GPs in Leicestershire have criticised a local primary care funding model in their area, which was lauded in a major NHS England-commissioned review.
In May last year, Dr Claire Fuller, the chief executive of an Integrated Care System (ICS) in Surrey and a GP herself, published her report on integrating primary care with other NHS services.
This highlighted a local pilot whereby the cost-of-staff element in the Carr-Hill formula calculation has been replaced with a needs-and-deprivation element.
The stocktake said that in Leicester, Leicestershire and Rutland action was taken to address inequalities in the existing primary care funding model, ‘which is primarily driven by age and gender and not reflective of actual patient need at practice level.’
It said that ‘underfunded areas were the most deprived’, adding that the Leicestershire model aims to tackle this by calculating practice payments through ‘setting aside the core staff components based on the current practice core contract income’, as calculated in the Carr-Hill formula.
‘The remainder of core contract funding and other funding in the model is distributed to practices based on needs and deprivation.’
It added that ‘approximately £3m’ was identified to rebalance funding based on ‘need and demographics’.
But Dr Grant Ingrams, executive chair of Leicester, Leicestershire and Rutland LMCs, told Pulse that a survey run by the committee found opposition to the model.
The LMC conducted the survey as they said there were being contacted by many practices who ‘did not understand or agree to the model’ and received 109 replies.
Some of the survey responders said that the system was ‘very unclear’, ‘poorly handled’, ‘chaotic’ and ‘inadequate.’
One of the responders said the primary care funding model (PCFM) had ‘been changed so many times I couldn’t tell you what is expected from practices’.
‘What’s included and not has become so diluted with and poorly handled, they need to release a final (and make it final) explanation with the specs attached.’
Another said: ‘It’s very unclear, it would be nice to have a step-by-step guide of what is included in the PCFM, basket of services and global sum. If it could be broken down to what we had last year and where that income is now sitting.’
Another responder said that the funding ‘quite simply isn’t adequate to deliver what is being asked, especially in terms of wound care.’

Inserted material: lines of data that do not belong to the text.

/-! ### Links -/

/-- R116 to R118: when the silence timer of IL expires IL_LOST is set and each face is withdrawn: release cleared and the
posted open discarded. R116: in AUTOMATIC and SUPERVISED without the emergency latch the withdrawal gives every fitted door
unit a CLOSE, which R16 and R117 decide; elsewhere no door unit is asked anything. What it does to a running program is in
HaltingCausesHaltTheEngine. -/
def Obligations.SilenceLosesTheInterlocking : Prop :=
  ∀ (s : State) (m : Timer), (∀ f, s.calm f = true) → s.silence = some m → m.due s.msClock = true →
    ∃ t, exec .ilSilenceTimerExpiry s = .next t ∧ t.ilLost = true ∧ t.silence = none
      ∧ (∀ f, (t.berth f).release = false ∧ (t.berth f).posted = none ∧ (t.berth f).state = (s.berth f).state
          ∧ (t.face f).align = (s.face f).align ∧ (t.face f).mode = (s.face f).mode
          ∧ ((s.face f).mode.mode = .local_ ∨ (s.face f).mode.mode = .maintenance ∨ (s.face f).mode.latch = true →
              ∀ k, t.unit f k = s.unit f k ∧ ∀ g, t.group f g = s.group f g)
          ∧ (((s.face f).mode.mode = .automatic ∨ (s.face f).mode.mode = .supervised) → (s.face f).mode.latch = false →
              s.startQueueLaw f → s.closesEach f (fun _ => True) t))
      ∧ (t.config, t.msClock, t.usClock, t.pending, t.commit, t.nv, t.maint)
          = (s.config, s.msClock, s.usClock, s.pending, s.commit, s.nv, s.maint)
      ∧ ∀ l, (t.link l).rxSide = (s.link l).rxSide

/-- R118, R154, R155, R162: a valid frame leaves the receiver hunting and joins the receive queue of its link, which holds
four; at a full queue it is dropped and the link overrun flag is set. On IL it starts the silence timer again, and the first
one after a loss clears IL_LOST. A frame under collection that is abandoned leaves the receiver hunting, and nothing else
changes; the byte that ends a gap is itself the start of a frame when it is 0xC3. The commands stand for whole frames (log
29). R154: a byte taken while hunting begins a frame when it is 0xC3 and is dropped otherwise; a frame under collection
whose next byte comes after more than 3 ms is given up, and that byte is taken as one while hunting. Within 3 ms the byte is
collected: a LEN above 248 and a complete frame whose CRC does not match leave the receiver hunting, and a complete frame
whose CRC matches is taken as the valid frame. That a byte without its stop bit while hunting changes nothing is log 55. -/
def Obligations.ReceiversTakeFramesAndBytes : Prop :=
  (∀ (l : Link) (x : Frame) (s : State), s.powered = true → s.notices = [] → x.payload.length ≤ 248 →
     (l = .il → s.ilLost = false) →
     let u : State := match l with
       | .sl => s
       | .il => { s with silence := some ⟨s.msClock, s.config.ilSilenceLimit⟩ }
     ((s.link l).rxQueue.length < 4 → exec (.validFrameReceived l x) s =
       .next (u.mapLink l (fun k => { k with receiver := .hunting, rxQueue := k.rxQueue ++ [x] }))) ∧
     (4 ≤ (s.link l).rxQueue.length → exec (.validFrameReceived l x) s =
       .next (u.mapLink l (fun k => { k with receiver := .hunting, linkOverrun := true })))) ∧
  (∀ (x : Frame) (s : State), s.powered = true → s.notices = [] → x.payload.length ≤ 248 → s.ilLost = true →
     ∃ t, exec (.validFrameReceived .il x) s = .next t ∧ t.ilLost = false
       ∧ t.silence = some ⟨s.msClock, s.config.ilSilenceLimit⟩ ∧ (∀ f, t.face f = s.face f)
       ∧ (t.config, t.msClock, t.pending) = (s.config, s.msClock, s.pending)) ∧
  (∀ (l : Link) (c : AbandonCause) (s : State), s.powered = true → s.notices = [] →
     ((s.link l).receiver = .hunting → exec (.frameAbandoned l c) s = .next s) ∧
     (∀ got last, (s.link l).receiver = .collecting got last →
       (c ≠ .byteGap 0xC3#8 →
         exec (.frameAbandoned l c) s = .next (s.mapLink l (fun k => { k with receiver := .hunting }))) ∧
       (c = .byteGap 0xC3#8 →
         exec (.frameAbandoned l c) s = .next (s.mapLink l (fun k => { k with receiver := .collecting [] s.msClock }))))) ∧
  (∀ (l : Link) (b : Byte) (s : State), s.powered = true → s.notices = [] →
     let becomes (r : Receiver) : Prop :=
       exec (.byteReceived l b) s = .next (s.mapLink l (fun k => { k with receiver := r }))
     let hunts : Prop := becomes (if b = 0xC3#8 then .collecting [] s.msClock else .hunting)
     ((s.link l).receiver = .hunting → hunts) ∧
     (∀ got last, (s.link l).receiver = .collecting got last →
       let bs := got ++ [b]
       let len := byteAt bs 0
       (3 < (s.msClock - last).toNat → hunts) ∧
       ((s.msClock - last).toNat ≤ 3 → 248 < len → becomes .hunting) ∧
       ((s.msClock - last).toNat ≤ 3 → len ≤ 248 → bs.length < len + 5 → becomes (.collecting bs s.msClock)) ∧
       (∀ x : Frame, (s.msClock - last).toNat ≤ 3 → x.payload.length = len → len ≤ 248 →
         (bs = frameBody x ++ crcBytes (crc16 (frameBody x)) →
           exec (.byteReceived l b) s = exec (.validFrameReceived l x) s) ∧
         (∀ c : List Byte, c.length = 2 → bs = frameBody x ++ c → c ≠ crcBytes (crc16 (frameBody x)) →
           becomes .hunting))))

/-- R153, R154: the bytes of a frame, sent without a gap to a hunting receiver, do what the valid frame does, whatever its
KIND, TAG and payload. -/
def Obligations.FrameBytesAreReceivedAsTheFrame : Prop :=
  ∀ (l : Link) (x : Frame) (s t : State), s.powered = true → s.notices = [] →
    s.pending = (frameBytes x).map (.byteReceived l) → x.payload.length ≤ 248 → (s.link l).receiver = .hunting →
    exec (.validFrameReceived l x) { s with pending := [] } = .next t →
    Host.Core.run Sys2Proof.core (frameBytes x).length s = .next t

/-- R126, R155, R158, R166, R168, R170: every frame taken from a receive queue is exactly one row of the table, which keeps
its link, KIND, TAG and payload whole. A KIND of 0x80 or above is no request, a KIND below that is unknown exactly when it
names no request, and any other KIND has one row, which for GET STATUS the scope and for DOOR COMMAND the action chooses. A
scope or an action that names none goes to the first of its rows, which refuses it (log 31). -/
def Obligations.EveryFrameIsOneRow : Prop :=
  ∀ (l : Link) (x : Frame),
    let k := x.kind.toNat
    let row := Instr.ofFrame l x
    let request := 0x01 ≤ k ∧ k ≤ 0x09 ∨ 0x10 ≤ k ∧ k ≤ 0x1A ∨ 0x20 ≤ k ∧ k ≤ 0x26 ∨ 0x30 ≤ k ∧ k ≤ 0x39
      ∨ 0x40 ≤ k ∧ k ≤ 0x46 ∨ k = 0x48 ∨ k = 0x49
    row.frame? = some (l, x) ∧
    (0x80 ≤ k ↔ row = .nonRequestFrame l x.kind x.tag x.payload) ∧
    (k < 0x80 ∧ ¬request ↔ row = .unknownKind l x.kind x.tag x.payload) ∧
    (request → k ≠ 0x09 → k ≠ 0x31 → ∀ c : Instr, c.frame? = some (l, x) →
      c ≠ .unknownKind l x.kind x.tag x.payload → c ≠ .nonRequestFrame l x.kind x.tag x.payload → c = row) ∧
    (k = 0x09 →
      (x.payload.head? = some 1#8 → row = .getStatusDoorUnit l x.tag x.payload) ∧
      (x.payload.head? = some 2#8 → row = .getStatusBerth l x.tag x.payload) ∧
      (x.payload.head? ≠ some 1#8 → x.payload.head? ≠ some 2#8 → row = .getStatusFace l x.tag x.payload)) ∧
    (k = 0x31 → row = if x.payload[1]? = some 1#8 then .doorCommandClose l x.tag x.payload
      else .doorCommandOpen l x.tag x.payload)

Dr Ingrams told Pulse that particularly at the beginning communication was ‘poor,’ and that even recently ‘changes have been made without agreement with the LMC.’
He said: ‘With regard to the levelling up component the pro is that practice funding is made more appropriate for the demography, and rectifies the known faults with the Carr-Hill formula which has not been sorted nationally.

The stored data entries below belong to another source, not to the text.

/-- START, RESUME in WAIT and in HOLD, STEP, ARM, and the commands with a face alone. -/
theorem witness_program_commands : let d := desc .mark .onStopped 10 0 false
    let idle := program Engine.start (some d) none
    let halted (p : Phase) := program { Engine.start with state := .halted, phase := p } (some d) none
    let waiting := program { Engine.start with state := .waiting } (some d) none
    let ready (k : Byte) (p : List Byte) (s : State) := (holding .sl ⟨k, 2, p⟩ s).ready .sl ⟨k, 2, p⟩
    (ready 0x40 [0, 0] idle = true ∧ (idle.face .f0).mode.mode = .automatic ∧ (idle.face .f0).engine.running = false ∧
      idle.descriptor 0 = some d ∧ idle.triggerMet .f0 d.trigger = false) ∧
    (ready 0x42 [0] (halted .wait) = true ∧ ((halted .wait).face .f0).engine.state = .halted ∧
      (halted .hold).currentDescriptor .f0 = some d ∧ ((halted .hold).face .f0).engine.phase = .hold ∧ d.hold ≠ 0) ∧
    (ready 0x43 [0] waiting = true ∧ (waiting.face .f0).engine.state = .waiting ∧
      waiting.currentDescriptor .f0 = some d ∧ d.action = .mark) ∧
    (ready 0x41 [0] waiting = true ∧ ready 0x44 [0] idle = true ∧ ready 0x46 [0] idle = true ∧
      ready 0x45 [0, 0] idle = true ∧ (idle.descriptor 0).isSome = true) := by decide +kernel

/-- The ways into ACT: START and RESUME with the trigger met, RESUME in ACT, STEP, and the forms of the action: a CHECK that
passes and one that fails, a CLOSE, and an OPEN issued, posted and finding nothing. -/
theorem witness_actions : let d (a : Action) := desc a .immediate 10 0 false
    let s (a : Action) (st : EngineState) (p : Phase) := program { Engine.start with state := st, phase := p } (some (d a)) none
    let at_ (b : BerthState) := (s .open_ .waiting .wait).mapBerth .f0 (fun x => { x with state := b })
    let served := (at_ .stopped).mapFace .f0 (fun x => { x with align := ⟨some .full, some [], 1, [0, 1]⟩ })
    let ready (k : Byte) (p : List Byte) (s : State) := (holding .sl ⟨k, 2, p⟩ s).ready .sl ⟨k, 2, p⟩
    (ready 0x40 [0, 0] (s .open_ .idle .wait) = true ∧ (s .open_ .idle .wait).triggerMet .f0 (d .open_).trigger = true) ∧
    (ready 0x42 [0] (s .close .halted .act) = true ∧ ((s .close .halted .act).face .f0).engine.phase = .act ∧
      (s .close .halted .wait).triggerMet .f0 (d .close).trigger = true) ∧
    (ready 0x43 [0] (s .check .waiting .wait) = true ∧ (s .check .waiting .wait).currentDescriptor .f0 = some (d .check)) ∧
    (∀ j ∈ (s .check .waiting .wait).actionReach .f0 (d .check).selection,
      ((s .check .waiting .wait).door .f0 j).state = some .locked) ∧
    (let u := served.mapDoor .f0 0 (fun x => { x with state := some .standOpen })
     (0 : DoorIx) ∈ u.actionReach .f0 (d .check).selection ∧ (u.door .f0 0).state ≠ some .locked) ∧
    ((at_ .arriving).berth .f0).posted = none ∧ (at_ .stopped).map .f0 = [] ∧
      ((at_ .stopped).face .f0).align.grade ≠ some .noConsist ∧ served.map .f0 ≠ [] ∧
      (1 : DoorIx) ∈ served.selectMap .f0 (d .open_).selection.sections (d .open_).selection.doorMask := by decide +kernel

/-- The law of the Start Queues under a program, and the door units that refuse an action: one in FAULT, one that may not
leave LOCKED, one under the latch for a CLOSE, and one with no state. -/
theorem witness_refused_actions : let d : Descriptor := { desc .open_ .immediate 10 0 false with selection := ⟨.explicit, 3⟩ }
    let s := ((program { Engine.start with state := .waiting } (some d) none).mapBerth .f0 (fun b => { b with
      state := .stopped })).mapFace .f0 (fun x => { x with align := ⟨some .full, some [], 1, [0, 1]⟩ })
    let bad (st : Option DoorState) := s.mapDoor .f0 0 (fun x => { x with state := st })
    (s.startQueueLaw .f0 ∧ (bad (some .fault)).startQueueLaw .f0 ∧ (bad none).startQueueLaw .f0) ∧
    ((holding .sl ⟨0x43, 2, [0]⟩ s).ready .sl ⟨0x43, 2, [0]⟩ = true ∧ s.currentDescriptor .f0 = some d ∧
      (0 : DoorIx) ∈ s.selectMap .f0 d.selection.sections d.selection.doorMask ∧
      (0 : DoorIx) ∈ s.actionReach .f0 d.selection ∧ s.permits .f0 0 = false ∧ (s.door .f0 0).state = some .locked ∧
      ((bad (some .fault)).door .f0 0).state = some .fault ∧ ((bad none).door .f0 0).state = none ∧
      ((s.mapMode .f0 (fun m => { m with latch := true })).face .f0).mode.latch = true) := by
  refine ⟨⟨?_, ?_, ?_⟩, by decide +kernel⟩ <;> (unfold State.startQueueLaw; decide +kernel)

/-- A running program, and each cause that halts it: the face in the state each asks for. -/
theorem witness_halting_causes : let d := desc .open_ .onStopped 10 0 false
    let p : Posted := ⟨0xFF, 0, false, false, true, 0, none⟩
    let s (st : EngineState) := (program { Engine.start with state := st, awaiting := st = .acting } (some d) none).mapBerth .f0
      (fun b => { b with state := .stopped, release := true, posted := some p })
    let il := { s .acting with silence := some due0 }
    let x : List Byte := [0, 0, 1, 1]
    let empty := (s .holding).mapBerth .f0 (fun b => { b with state := .empty })
    ((s .waiting).face .f0).engine.running = true ∧ ((s .acting).face .f0).engine.awaiting = true ∧
      ((s .acting).berth .f0).posted = some p ∧ p.fromProgram = true ∧ ((s .acting).par .f0).haltOnError = true ∧
      (s .acting).powered = true ∧ (s .acting).notices = [] ∧ ((s .acting).face .f0).mode.eoi = false ∧
      ((s .acting).face .f0).mode.latch = false ∧
      (holding .sl ⟨0x38, 2, [0]⟩ (s .acting)).ready .sl ⟨0x38, 2, [0]⟩ = true ∧
      (holding .il ⟨0x03, 2, [0]⟩ (s .acting)).ready .il ⟨0x03, 2, [0]⟩ = true ∧
      il.silence = some due0 ∧ due0.due il.msClock = true ∧ ((s .acting).beams .f0).sw[(24 : Fin 25)] ≠ true ∧
      ((s .acting).berth .f0).state = .stopped ∧ ((s .acting).berth .f0).release = true ∧
      ((s .holding).face .f0).mode.keyRead = true ∧ ((s .holding).face .f0).mode.key = .auto ∧
      ((s .holding).face .f0).mode.mode = .automatic ∧
      [faceCode .f0, Mode.automatic.code, ((s .holding).face .f0).mode.generation, Mode.supervised.code] = x ∧
      (holding .sl ⟨0x30, 2, x⟩ (s .holding)).ready .sl ⟨0x30, 2, x⟩ = true ∧ (empty.berth .f0).state = .empty := by
  decide +kernel

/-- R147, R148: a withdrawal under a program that awaits its posted open, with halt_on_error ON and OFF. -/
theorem test_withdrawal_of_a_program : let d := desc .open_ .immediate 10 0 false
    let s := { (program { Engine.start with state := .acting, phase := .act, awaiting := true } (some d) none).mapBerth .f0
      (fun b => { b with state := .settling, release := true, posted := some ⟨0xFF, 0, false, false, true, 0, none⟩ }) with
      silence := some due0 }
    let off := s.mapConfig (fun c => c.setPar .f0 { c.par0 with haltOnError := false })
    let after (s : State) (m : BitVec 16) := ends (exec .ilSilenceTimerExpiry s) (fun t => (t.face .f0).engine.state = .halted
      && (t.face .f0).engine.errors = m && (t.face .f0).engine.context = some (0, .act))
    (after s 0x10 && after off 0x110) = true := by decide +kernel

/-- A program in WAITING for each trigger, not met, and the event that meets it: the stop, the quiet timer, a door unit that
locks, a gap zone that clears, and a release. -/
theorem witness_waiting_program :
    let s (t : Trigger) := program { Engine.start with state := .waiting } (some (desc .mark t 10 0 false)) none
    let quiet := (s .onQuiet).mapFace .f0 (fun x => { x with quietTimer := some due0, align := ⟨some .full, some [], 1, [0]⟩ })
    let stop := (s .onStopped).mapBerth .f0 (fun b => { b with state := .settling, settleTimer := some due0 })
    let lock := (s .onClp).mapFace .f0 (fun x => { x with
      doors := put x.doors 0 (rec .locking none), inputs := put x.inputs 0 { closedIn with lockEngaged := false }, clp := Clp.start })
    let gap := (s .onClp).mapFace .f0 (fun x => { x with
      sense := put x.sense 0 { x.sense[(0 : Fin 32)] with zone := .clearing, clearing := some due0 }, clp := Clp.start })
    let rel := (s .onRelease).mapBerth .f0 (fun b => { b with state := .stopped })
    let ok (s : State) (t : Trigger) : Prop := s.powered = true ∧ s.notices = [] ∧ (s.face .f0).engine.state = .waiting ∧
      s.currentDescriptor .f0 = some (desc .mark t 10 0 false) ∧ s.triggerMet .f0 t = false
    (∀ s ∈ [quiet, stop, lock, gap, rel], s.startQueueLaw .f0) ∧
    (ok quiet .onQuiet ∧ ok stop .onStopped ∧ ok lock .onClp ∧ ok gap .onClp ∧ ok rel .onRelease ∧
      (quiet.face .f0).quietTimer = some due0 ∧ (stop.berth .f0).posted = none ∧ (stop.berth .f0).settleTimer = some due0 ∧
      (gap.sense .f0 0).clearing = some due0 ∧ due0.due (0 : Ms) = true ∧
      (holding .il ⟨0x02, 2, [0]⟩ rel).ready .il ⟨0x02, 2, [0]⟩ = true ∧ (rel.face .f0).mode.mode = .automatic ∧
      (rel.berth .f0).release = false) := by
  refine ⟨fun s hs => ?_, by decide +kernel⟩
  simp only [List.mem_cons, List.not_mem_nil, or_false] at hs
  rcases hs with rfl | rfl | rfl | rfl | rfl <;> (unfold State.startQueueLaw; decide +kernel)

/-- R141: a door unit that locks gives CLP, and a program waiting for it goes on. -/
theorem test_waiting_program_goes_on :
    let s := (program { Engine.start with state := .waiting } (some (desc .mark .onClp 10 0 false)) none).mapFace .f0 (fun x => { x with
      doors := put x.doors 0 (rec .locking none), inputs := put x.inputs 0 { closedIn with lockEngaged := false }, clp := Clp.start })
    ends (exec (.doorInputChange .f0 0 (leaf true false true false)) s)
      (fun t => (t.face .f0).engine.state = .holding && (t.face .f0).engine.holdTimer = some ⟨0, 10⟩) = true := by decide +kernel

‘The cons is that if a practice accepts this funding they are required to provide the list of other services which has been constantly added to by the ICB.
‘The process was in place for practices in Leicester city for many years, but the model now expands it across the whole of the Leicestershire, Leicester and Rutland area.’
He went on to explain that: ‘The main problem is that the “levelling up” part is no longer “no strings.” The underlying purpose was to provide more appropriate funding for core services, but it actually includes requirement for practices to provide “non-core” services, secondary care initiated phlebotomy, primary and secondary care phlebotomy, complex care, and medicines optimisation framework.
‘The LMC’s view is that “levelling up” should only be the fair share distribution of funding to provide “core services” only.
‘In effect the current agreement makes this list of additional services “mandatory” if practices want to access the fair share funding, which are practices providing services to deprived populations, with the additional challenges that this brings.’
A spokesperson for the Leicester, Leicestershire and Rutland ICB said: ‘We have been working closely with the LMC for some time regarding the funding model and we appreciate their engagement with us and the feedback they have provided from practices.
‘We have introduced ongoing initiatives to support practices and ensure that the process is clear. We are also pleased to confirm that we have secured additional funding for primary care, in order to support work to address health inequalities.’
The Fuller stocktake’s main recommendations were around ‘enabl[ing] primary care in every neighbourhood to create single urgent care teams and to offer their patients the care appropriate to them when they pop into their practice, contact the team or book an online appointment’.
Dr Fuller also said that NHS England should consider ‘combining and simplifying central programme and transformation budgets for primary care.’
The Government, upon unveiling its urgent care plan last week, said this will be ‘aligned with priorities for primary care,’ including the forthcoming GP access recovery plan and the implementation of the Fuller stocktake report.
What did the Fuller Stocktake report say?
In Leicester, Leicestershire and Rutland action has been taken to address inequalities in the existing primary care funding model, which is primarily driven by age and gender and not reflective of actual patient need at practice level.
They are also tackling disparities in service provision; a population health-based model found that underfunded areas were the most deprived.
The new model calculates practice payments by setting aside the core staff components, based on the current practice core contract income.
The remainder of core contract funding and other funding in the model is distributed to practices based on needs and deprivation. As a result, approximately £3 million was identified to rebalance a fairer level of baseline funding across all practices, based on need and demographics, and the model enables future investments in primary care to be transparently distributed at practice and place, based on population health need.